Ingredients and Weight:
- 1 cup granulated sugar
- 1/2 cup (1 stick) unsalted butter, melted
- 8 pineapple slices, fresh or canned
- 1 cup Dole pineapple chunks, drained
- 1 box (18.25 oz.) yellow cake mix
- 1/2 cup Dole pineapple juice
- 2 eggs
Preparation Time:
15 minutes
Cooking Time:
30-35 minutes
Difficulty Level:
2 (Simple)
Preparation Method Steps:
- Preheat oven to 350°F (175°C).
- In a small saucepan, melt the sugar over medium heat. Swirl the pan to evenly distribute the sugar and cook until golden brown, about 5 minutes. Pour into an 8-inch round baking dish and spread evenly.
- Arrange the pineapple slices and chunks over the caramel.
- In a large bowl, combine the cake mix, pineapple juice, and eggs.
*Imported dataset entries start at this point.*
/-- Every reported wear lies in range: width 250 to 16,000 µm, remaining height from Hnom - r to Hnom - 1, quality
132 to 255. A column, from 0 here for -32 to 63 for +31, is a face column when more than half of the rows hold T_face or
more in it (R145); the face run is the maximal run of face columns that holds the first face column of 0, -1, +1, -2,
+2, -3, +3, -4, +4 (R146). FEW_ROWS is set below 8 rows, else NO_FACE when none of those is a face column, else
WINDOW_EDGE when the face run reaches column -32 or +31 (R144, R147); there is wear when none of these is set and the
lane does not carry CROSSING, with the width of the run and its two edge columns (R148), its worn and half width, its
remaining height (R149 to R152), its quality (R154), WIDTH_SATURATED when the half width reaches r (R151), and
BELOW_LIMIT when the alert is enabled and the height is below the wear limit (R153). -/
def Obligations.LaneResultsInRange : Prop :=
  ∀ (cfg : Startup) (cls : WireClass) (lane : Lane), 3000 ≤ cls.radius → cls.radius ≤ 9000 →
    cls.radius ≤ cls.nominal → lane.strips.length ≤ 28 →
    let n := lane.strips.length
    let v (c : Nat) : Nat := lane.strips.countP fun row => decide (cfg.tFace ≤ row.getD c 0)
    let face (c : Nat) : Prop := c < 64 ∧ n < 2 * v c
    let isFaceRun (a b : Nat) : Prop :=
      (∀ c, a ≤ c → c ≤ b → face c) ∧ (a = 0 ∨ ¬face (a - 1)) ∧ ¬face (b + 1)
        ∧ ∃ before k after, [32, 31, 33, 30, 34, 29, 35, 28, 36] = before ++ k :: after
          ∧ (∀ c ∈ before, ¬face c) ∧ a ≤ k ∧ k ≤ b
    let r := laneResult cfg cls lane
    (∀ w, r.wear = some w →
        (250 ≤ w.width ∧ w.width ≤ 16000)
          ∧ (cls.nominal - cls.radius ≤ w.height ∧ w.height ≤ cls.nominal - 1)
          ∧ (132 ≤ w.quality ∧ w.quality ≤ 255)
          ∧ 8 ≤ lane.strips.length ∧ lane.crossing = false
          ∧ r.fewRows = false ∧ r.noFace = false ∧ r.windowEdge = false
          ∧ (r.belowLimit = true ↔ cfg.alertBelowLimit = true ∧ w.height < cls.wearLimit)
          ∧ (r.widthSaturated = true → w.height = cls.nominal - cls.radius))
      ∧ (r.wear = none → r.widthSaturated = false ∧ r.belowLimit = false)
      ∧ (r.fewRows = true ↔ lane.strips.length < 8)
      ∧ (r.noFace = true ↔ 8 ≤ n ∧ ∀ c, 28 ≤ c → c ≤ 36 → ¬face c)
      ∧ (r.windowEdge = true ↔ 8 ≤ n ∧ ∃ a b, isFaceRun a b ∧ (a = 0 ∨ b = 63))
      ∧ (r.wear ≠ none ↔ 8 ≤ n ∧ lane.crossing = false ∧ ∃ a b, isFaceRun a b ∧ 0 < a ∧ b < 63)
      ∧ (∀ a b, 8 ≤ n → lane.crossing = false → isFaceRun a b → 0 < a → b < 63 →
          let w64 := 64 * (b - a + 1) + 128 * v (a - 1) / n + 128 * v (b + 1) / n
          r.wear = some
              { width := wornWidth w64, height := cls.nominal - wornDepth cls.radius (halfWidth w64)
                quality := 255 * ((List.range (b - a + 1)).map fun k => v (a + k)).sum / ((b - a + 1) * n) }
            ∧ (r.widthSaturated = true ↔ cls.radius ≤ halfWidth w64))
      ∧ ¬(r.fewRows = true ∧ r.noFace = true) ∧ ¬(r.fewRows = true ∧ r.windowEdge = true)
      ∧ ¬(r.noFace = true ∧ r.windowEdge = true)

/-- A hit accumulated: the car-frame lateral of its centre, its quotient rounded half away from zero (R156), the stagger
with the held sample while FRESH or HELD, its quotient rounded likewise (R161) or without it while LOST (R162), clamped
to a metre either way (R163), added to sums, minimum, maximum and flags (R165). -/
def Obligations.HitAccumulates : Prop :=
  ∀ (cfg : Startup) (su : StaggerUnit) (c : Candidate) (a : Accumulation), c.centre ≤ 32767 →
    ∃ lateral stagger raw : Int, accumulate cfg su c a =
        { staggerSum := a.staggerSum + stagger, lateralSum := a.lateralSum + lateral
          heightSum := a.heightSum + c.height
          staggerMin := some (match a.staggerMin with | none => stagger | some m => min m stagger)
          staggerMax := some (match a.staggerMax with | none => stagger | some m => max m stagger)
          attHeld := a.attHeld || decide (su.state = .held)
          uncorrected := a.uncorrected || decide (su.state = .lost)
          clamped := a.clamped || decide (raw < -1000000 ∨ 1000000 < raw) }
      ∧ stagger = max (-1000000) (min 1000000 raw)
      ∧ (-256000 ≤ lateral - cfg.mountOffset ∧ lateral - cfg.mountOffset ≤ 255984)
      ∧ RoundsHalfAway (lateral - cfg.mountOffset) (((c.centre : Int) - 16384) * 125) 8
      ∧ (∀ i : Nat, c.centre = 16 * i → lateral = cfg.mountOffset + ((i : Int) - 1024) * 250)
      ∧ (su.state = .lost → raw = lateral)
      ∧ ∀ h, su.sample = some h → su.state ≠ .lost →
          RoundsHalfAway (raw - lateral - h.lateral) (((c.height : Int) + cfg.refHeight) * h.roll) 1000
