section
variable (s : State) (cfg : Startup)
@[simp] theorem closeNow_du : (closeNow cfg s).du = s.du := closeBlock_du s cfg _
@[simp] theorem closeNow_ec : (closeNow cfg s).ec = s.ec := closeBlock_ec s cfg _
@[simp] theorem closeNow_fe : (closeNow cfg s).fe = s.fe := closeBlock_fe s cfg _
@[simp] theorem closeNow_keep : (closeNow cfg s).keep = s.keep := closeBlock_keep s cfg _
@[simp] theorem closeNow_nl : (closeNow cfg s).nl = s.nl := closeBlock_nl s cfg _
@[simp] theorem closeNow_su : (closeNow cfg s).su = s.su := closeBlock_su s cfg _
@[simp] theorem closeNow_src : (closeNow cfg s).src = s.src := closeBlock_src s cfg _
@[simp] theorem closeNow_pending : (closeNow cfg s).pending = s.pending := closeBlock_pending s cfg _
end

section
variable (s : State) (cfg : Startup) (f : Word32)
@[simp] theorem naturalEnd_du : (naturalEnd cfg f s).du = s.du := by
  unfold naturalEnd; split <;> [split; skip]
  all_goals simp
@[simp] theorem naturalEnd_ec : (naturalEnd cfg f s).ec = s.ec := by
  unfold naturalEnd; split <;> [split; skip]
  all_goals simp
@[simp] theorem naturalEnd_fe : (naturalEnd cfg f s).fe = s.fe := by
  unfold naturalEnd; split <;> [split; skip]
  all_goals simp
@[simp] theorem naturalEnd_keep : (naturalEnd cfg f s).keep = s.keep := by
  unfold naturalEnd; split <;> [split; skip]
  all_goals simp
@[simp] theorem naturalEnd_nl : (naturalEnd cfg f s).nl = s.nl := by
  unfold naturalEnd; split <;> [split; skip]
  all_goals simp
@[simp] theorem naturalEnd_su : (naturalEnd cfg f s).su = s.su := by
  unfold naturalEnd; split <;> [split; skip]
  all_goals simp
@[simp] theorem naturalEnd_src : (naturalEnd cfg f s).src = s.src := by
  unfold naturalEnd; split <;> [split; skip]
  all_goals simp
@[simp] theorem naturalEnd_pending : (naturalEnd cfg f s).pending = s.pending := by
  unfold naturalEnd; split <;> [split; skip]
  all_goals simp
end

section
variable (s : State) (cfg : Startup) (f : Word32)
@[simp] theorem frameAbsent_du : (frameAbsent cfg s f).du = s.du := by unfold frameAbsent; dsimp only; split <;> simp
@[simp] theorem frameAbsent_ec : (frameAbsent cfg s f).ec = s.ec := by unfold frameAbsent; dsimp only; split <;> simp
@[simp] theorem frameAbsent_fe : (frameAbsent cfg s f).fe = s.fe := by unfold frameAbsent; dsimp only; split <;> simp
@[simp] theorem frameAbsent_keep : (frameAbsent cfg s f).keep = s.keep := by unfold frameAbsent; dsimp only; split <;> simp
@[simp] theorem frameAbsent_nl : (frameAbsent cfg s f).nl = s.nl := by unfold frameAbsent; dsimp only; split <;> simp
@[simp] theorem frameAbsent_su : (frameAbsent cfg s f).su = s.su := by unfold frameAbsent; dsimp only; split <;> simp
@[simp] theorem frameAbsent_src : (frameAbsent cfg s f).src = s.src := by unfold frameAbsent; dsimp only; split <;> simp
@[simp] theorem frameAbsent_pending : (frameAbsent cfg s f).pending = s.pending := by unfold frameAbsent; dsimp only; split <;> simp
end

section
variable (s : State) (cfg : Startup) (f : Word32)
@[simp] theorem treatAbsent_du : (treatAbsent cfg s f).du = s.du := by simp [treatAbsent]
@[simp] theorem treatAbsent_ec : (treatAbsent cfg s f).ec = s.ec := by simp [treatAbsent]
@[simp] theorem treatAbsent_fe : (treatAbsent cfg s f).fe = s.fe := by simp [treatAbsent]
@[simp] theorem treatAbsent_keep : (treatAbsent cfg s f).keep = s.keep := by simp [treatAbsent]
@[simp] theorem treatAbsent_nl : (treatAbsent cfg s f).nl = s.nl := by simp [treatAbsent]
@[simp] theorem treatAbsent_su : (treatAbsent cfg s f).su = s.su := by simp [treatAbsent]
@[simp] theorem treatAbsent_src : (treatAbsent cfg s f).src = s.src := by simp [treatAbsent]
@[simp] theorem treatAbsent_pending : (treatAbsent cfg s f).pending = s.pending := by simp [treatAbsent]
end

section
variable (s : State) (cfg : Startup) (f : Word32)
@[simp] theorem frameSkipped_du : (frameSkipped cfg f s).du = s.du := by unfold frameSkipped; dsimp only; split <;> simp
@[simp] theorem frameSkipped_ec : (frameSkipped cfg f s).ec = s.ec := by unfold frameSkipped; dsimp only; split <;> simp
@[simp] theorem frameSkipped_fe : (frameSkipped cfg f s).fe = s.fe := by unfold frameSkipped; dsimp only; split <;> simp
@[simp] theorem frameSkipped_keep : (frameSkipped cfg f s).keep = s.keep := by unfold frameSkipped; dsimp only; split <;> simp
@[simp] theorem frameSkipped_nl : (frameSkipped cfg f s).nl = s.nl := by unfold frameSkipped; dsimp only; split <;> simp
@[simp] theorem frameSkipped_su : (frameSkipped cfg f s).su = s.su := by unfold frameSkipped; dsimp only; split <;> simp
@[simp] theorem frameSkipped_src : (frameSkipped cfg f s).src = s.src := by unfold frameSkipped; dsimp only; split <;> simp
@[simp] theorem frameSkipped_pending : (frameSkipped cfg f s).pending = s.pending := by unfold frameSkipped; dsimp only; split <;> simp
end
Beat with an electric mixer until just combined.
- Pour the batter over the fruit in the baking dish.
- Bake for 30-35 minutes, or until a toothpick inserted into the center comes out clean.
- Let cool for 10 minutes before inverting onto a serving plate.
Nutritional Information:
Per serving:
- Calories: 250
- Fat: 10 grams
- Saturated Fat: 6 grams
- Cholesterol: 55 milligrams
- Sodium: 180 milligrams
- Carbohydrates: 35 grams
- Protein: 3 grams
Dish Characteristics:
- Sweet and fruity
- Golden brown crust
- Moist and fluffy interior
- Perfect for dessert or a special occasion
User Comments:
- "This is the best pineapple upside-down cake I've ever had!"
- "The caramel sauce is to die for."
- "The cake is so moist and flavorful."
- "I love the combination of pineapple and cake."
- "This is a perfect dessert for a summer party."
Special Precautions and Tips:
- To ensure the cake doesn't stick to the baking dish, grease and flour the dish before adding the caramel.
- If you don't have fresh pineapple, canned pineapple works just as well.
- For a sweeter cake, use a white cake mix instead of a yellow cake mix.
- Let the cake cool slightly before inverting it onto a serving plate to prevent the caramel from sticking to the pan.